-- ==== Sys2Proof/Word.lean ====
section
/-! DEFINITION. The two plain value types of the spec (00_scope R7): a byte of 8 bits and an
unsigned word of 32 bits. Nothing in the block is signed (R13). -/

namespace Sys2Proof

/-- A byte, value 0..255 (R7). -/
abbrev Byte := BitVec 8

/-- A word, 32 bits, unsigned (R7). -/
abbrev Word := BitVec 32

end Sys2Proof
end

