-- ==== Sys2Proof/Config.lean ====
section
/-! DEFINITION. What is fixed for one machine and what the spec leaves open: the parameters of
10_state R33 (00_scope R5, decision D13) and the free values of 93_implementation_defined U1 and
U3. An `opaque` constant has no body: nothing can be proved of its value. -/

namespace Sys2Proof

/-- The parameters a command or `Reset` reads (10_state R33). `STREAM_OFF` is at most
2444 - 2352 = 92 and `ADLER_OFF` at most 2444 - 4 = 2440, so that both regions lie inside `BUF`
"for every legal parameter choice" (40_adler32 R97); log 3. -/
structure Params where
  /-- `TEMPLATE`, the 2444 bytes `Reset` puts into `BUF` (10_state R36). -/
  template : Vector Byte 2444
  /-- `STREAM_OFF` (20_memory R58). -/
  streamOff : Fin 93
  /-- `ADLER_OFF` (20_memory R58). -/
  adlerOff : Fin 2441
deriving DecidableEq, Repr

/-- One chunk of the buffer: the address of its length field and its whole size (20_memory R57). -/
structure Chunk where
  off : Nat
  len : Nat
deriving DecidableEq, Repr

/-- The ten parameters `OFF_x`, `LEN_x` of 00_scope R5. The block uses them only through the
operands the host gives to CRC32 (20_memory R57), so they are arguments of the assembler's
pseudo-instructions and of the host's scripts, not state. -/
structure ChunkMap where
  ihdr : Chunk
  plte : Chunk
  trns : Chunk
  idat : Chunk
  iend : Chunk
deriving DecidableEq, Repr

/-- `TEMPLATE`: the spec prints no byte of it (91_not_in_source N4, N5; decision D13), so no
statement may rest on one; log 3. -/
opaque Config.template : Vector Byte 2444

/-- The free byte that `ReadOut(i)` hands back for `OUTLEN <= i < 3272` (10_state R35, U3), the
argument being the number of the draw; log 9. -/
opaque Config.freeByte : Nat → Byte

/-- The free word left in the working register `CRC` by CRCINIT ("its final value is
unspecified", 41_crc32 R113), the argument being the number of the draw; log 10. -/
opaque Config.freeWord : Nat → Word

end Sys2Proof
end

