/-- 42_base64 R141: the register-level procedure, on any byte sequence, writes exactly `b64` of it. -/
def Obligations.Base64UnitComputesB64 : Prop :=
  ∀ ds : List Byte, (b64Run ds).2 = (b64 ds).map asciiCode

/-- 42_base64 R136: the length law, the number of pads, and that pads occur only at the end; 2452 bytes
give 3272 characters, the last two `==`. -/
def Obligations.Base64LengthLaw : Prop :=
  (∀ ds : List Byte, (b64 ds).length = 4 * ((ds.length + 2) / 3) ∧
    ∃ body, b64 ds = body ++ List.replicate ((3 - ds.length % 3) % 3) '=' ∧
      ∀ c ∈ body, c ∈ alphabet) ∧
  (∀ ds : List Byte, ds.length = 2452 → (b64 ds).length = 3272 ∧
    ∃ body, b64 ds = body ++ ['=', '='] ∧ ∀ c ∈ body, c ∈ alphabet)

/-- 42_base64 R138: the source stream is the 8 signature bytes followed by the 2444 bytes of the buffer,
as one sequence. -/
def Obligations.SourceStreamIsSignatureThenBuffer : Prop :=
  ∀ s : State, s.srcStream.length = 2452 ∧
    (∀ i, i < 8 → s.srcStream[i]? = [0x89, 0x50, 0x4E, 0x47, 0x0D, 0x0A, 0x1A, 0x0A][i]?) ∧
    (∀ i, 8 ≤ i → i < 2452 → s.srcStream[i]? = some (s.bufByte (i - 8)))

/-- 42_base64 R139: B64ENC completes from every state; `OUT` holds the base64 text of the signature
followed by the buffer, and `OUTLEN`, `OUTV` say so. -/
def Obligations.B64encWritesTheText : Prop :=
  ∀ s : State, ∃ t, exec .b64enc s = .next t ∧
    t.outBytes 3272 = (b64 (sig ++ s.bufBytes 0 2444)).map asciiCode ∧
    t.outlen = 3272 ∧ t.outv = true ∧ t.pc = s.pc + 1

/-- 42_base64 R139, "State written": everything B64ENC leaves unchanged. -/
def Obligations.B64encFrame : Prop :=
  ∀ s t, exec .b64enc s = .next t →
    (∀ x, t.bufByte x = s.bufByte x) ∧ t.tab = s.tab ∧
    t.s1 = s.s1 ∧ t.s2 = s.s2 ∧ t.n = s.n ∧ t.crc = s.crc ∧
    t.tabv = s.tabv ∧ t.faulted = s.faulted ∧ t.fcause = s.fcause ∧ t.finfo = s.finfo ∧
    t.params = s.params ∧ t.host = s.host ∧ t.reply = s.reply ∧ t.draws = s.draws

/-- 42_base64 R142 and R137: while `OUTV = 1`, `OUT` begins with the text the signature alone decides,
ends with two pads and holds only alphabet characters before them: every step keeps this. -/
def Obligations.OutputTextStaysWellFormed : Prop :=
  ∀ s t, s.outputText → step s = .next t → t.outputText

/-- 42_base64 R142 (a): the first ten characters and the eleventh. -/
def Obligations.SignatureDecidesTheFirstCharacters : Prop :=
  ∀ s : State, ∃ t, exec .b64enc s = .next t ∧
    t.outBytes 10 = (['i', 'V', 'B', 'O', 'R', 'w', '0', 'K', 'G', 'g']).map asciiCode ∧
    t.outByte 10 = alpha (0b1010#4 ++ (s.bufByte 0).extractLsb' 6 2)

/-! ### 60_exceptions -/

/-- 60_exceptions R153: the checks on `Issue(w)`, in their order; the first that fails decides. That
a step takes the action off `host` and sets `reply` is the model's (log 1); that the working registers
keep their values is R155's "nothing else" (log 12). -/
def Obligations.IssueChecksInFixedOrder : Prop :=
  ∀ (s : State) (w : Word) (rest : List HostAction), s.host = .issue w :: rest →
    let u := { s with host := rest, reply := .returned }
    (s.faulted = true → step s = .next u) ∧
    (s.faulted = false → ∀ why, decode w = .illegal why →
      step s = .next { u with faulted := true, fcause := 1, finfo := w }) ∧
    (s.faulted = false → ∀ off len, decode w = .command (.crc32 off len) → s.tabv = false →
      step s = .next { u with faulted := true, fcause := 2, finfo := w }) ∧
    (s.faulted = false → ∀ off len, decode w = .command (.crc32 off len) → s.tabv = true →
      (len.toNat < 12 ∨ 2444 < off.toNat + len.toNat) →
      step s = .next { u with faulted := true, fcause := 3, finfo := w })

/-- 60_exceptions R155 and R156: a command that faults sets `FAULTED`, records the cause and its word,
and leaves everything R155 lists exactly as it was. -/
def Obligations.FaultsArePrecise : Prop :=
  ∀ s t, step s = .next t → s.faulted = false → t.faulted = true →
    ∃ w, s.issuesNext w ∧ t.finfo = w ∧ (t.fcause = 1 ∨ t.fcause = 2 ∨ t.fcause = 3) ∧
      t.buf = s.buf ∧ t.out = s.out ∧ t.outlen = s.outlen ∧ t.tab = s.tab ∧ t.tabv = s.tabv ∧
      t.outv = s.outv ∧ t.pc = s.pc

/-- 60_exceptions R157: while `FAULTED = 1` an Issue does nothing at all; only Reset clears the fault;
the other host actions keep working. `host` and `reply` are the model's (log 1). -/
def Obligations.FaultsAreSticky : Prop :=
  (∀ s w rest, s.faulted = true → s.host = .issue w :: rest →
    step s = .next { s with host := rest, reply := .returned }) ∧
  (∀ s t, s.faulted = true → ¬ s.resetsNext → step s = .next t →
    t.faulted = true ∧ t.fcause = s.fcause ∧ t.finfo = s.finfo ∧ t.pc = s.pc) ∧
  (∀ s rest, s.faulted = true →
    (∀ a, a < 2444 → s.host = .readBuf a :: rest →
      step s = .next { s with host := rest, reply := .byte (s.bufByte a) }) ∧
    (∀ a v, a < 2444 → s.host = .writeBuf a v :: rest →
      ∃ t, step s = .next t ∧ t.bufByte a = v) ∧
    (∀ i, i < 3272 → i < s.outlen.toNat → s.host = .readOut i :: rest →
      step s = .next { s with host := rest, reply := .byte (s.outByte i) }) ∧
    (s.host = .readStatus :: rest →
      step s = .next { s with
        host := rest, reply := .status s.statusWord s.fcause s.finfo s.outlen }))

/-- 60_exceptions R163: no step ends in a fault outcome (fault entry is a next state, log 13), and a
step is refused exactly when the host accesses an address outside a memory (10_state R35, log 14);
every other step answers a next state. -/
def Obligations.OnlyAccessesOutsideAMemoryAreRefused : Prop :=
  ∀ s : State, (∃ t, step s = .next t ∧ ∀ r, ¬ s.accessOutside r) ∨
    ∃ r, step s = .refused r ∧ s.accessOutside r

/-! ### 70_reset_and_hazards -/

/-- 70_reset R170: Reset gives every piece of state its reset value, from any state, faulted or not,
and is the only way out of a fault. That the rest of `host` stays pending is the model's (logs 1, 8). -/
def Obligations.ResetCreatesAFreshContext : Prop :=
  (∀ s rest, s.host = .reset :: rest → ∃ t, step s = .next t ∧
    (∀ (a : Nat) (h : a < 2444), t.bufByte a = s.params.template[a]) ∧
    t.outlen = 0 ∧ t.tabv = false ∧ t.faulted = false ∧ t.outv = false ∧
    t.fcause = 0 ∧ t.finfo = 0 ∧ t.pc = 0 ∧ t.host = rest) ∧
  (∀ s t, step s = .next t → s.faulted = true → t.faulted = false → s.resetsNext)

/-- 70_reset R176, `WriteBuf`: one byte written and nothing else; refused outside `BUF`.
`host` and `reply` are the model's (log 1). -/
def Obligations.WriteBufWritesOneByte : Prop :=
  ∀ s a v rest, s.host = .writeBuf a v :: rest →
    (a < 2444 → ∃ t, step s = .next t ∧
      (∀ x, t.bufByte x = if x = a then v else s.bufByte x) ∧
      t = { s with buf := t.buf, host := rest, reply := .nothing }) ∧
    (2444 ≤ a → step s = .refused (.bufAddress a))

/-- 70_reset R176 and 10_state R35, the three reads: what each hands back; nothing else changes (but
the model's count of free values, log 9, and `host` and `reply`, log 1); refused outside a memory. -/
def Obligations.HostReadsHandBackAndChangeNothing : Prop :=
  (∀ s a rest, s.host = .readBuf a :: rest →
    (a < 2444 → step s = .next { s with host := rest, reply := .byte (s.bufByte a) }) ∧
    (2444 ≤ a → step s = .refused (.bufAddress a))) ∧
  (∀ s i rest, s.host = .readOut i :: rest →
    (i < 3272 → i < s.outlen.toNat →
      step s = .next { s with host := rest, reply := .byte (s.outByte i) }) ∧
    (i < 3272 → s.outlen.toNat ≤ i →
      ∃ v d, step s = .next { s with host := rest, reply := .byte v, draws := d }) ∧
    (3272 ≤ i → step s = .refused (.outIndex i))) ∧
  (∀ s rest, s.host = .readStatus :: rest →
    step s = .next { s with
      host := rest, reply := .status s.statusWord s.fcause s.finfo s.outlen })

/-- A step runs the decoded command: with `Issue(w)` next, no fault standing and `w` a command, the step
is that command on the state with the action taken off and the return noted (log 1). -/
def Obligations.StepRunsTheDecodedCommand : Prop :=
  ∀ (s : State) (w : Word) (rest : List HostAction) (i : Instr),
    s.host = .issue w :: rest → s.faulted = false → decode w = .command i →
    step s = exec i { s with host := rest, reply := .returned }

● ● ● ● ●

The problem >> Work out the number of lines in this listing that include the word "structure". Reply with that number only.

Solved exercise >> 3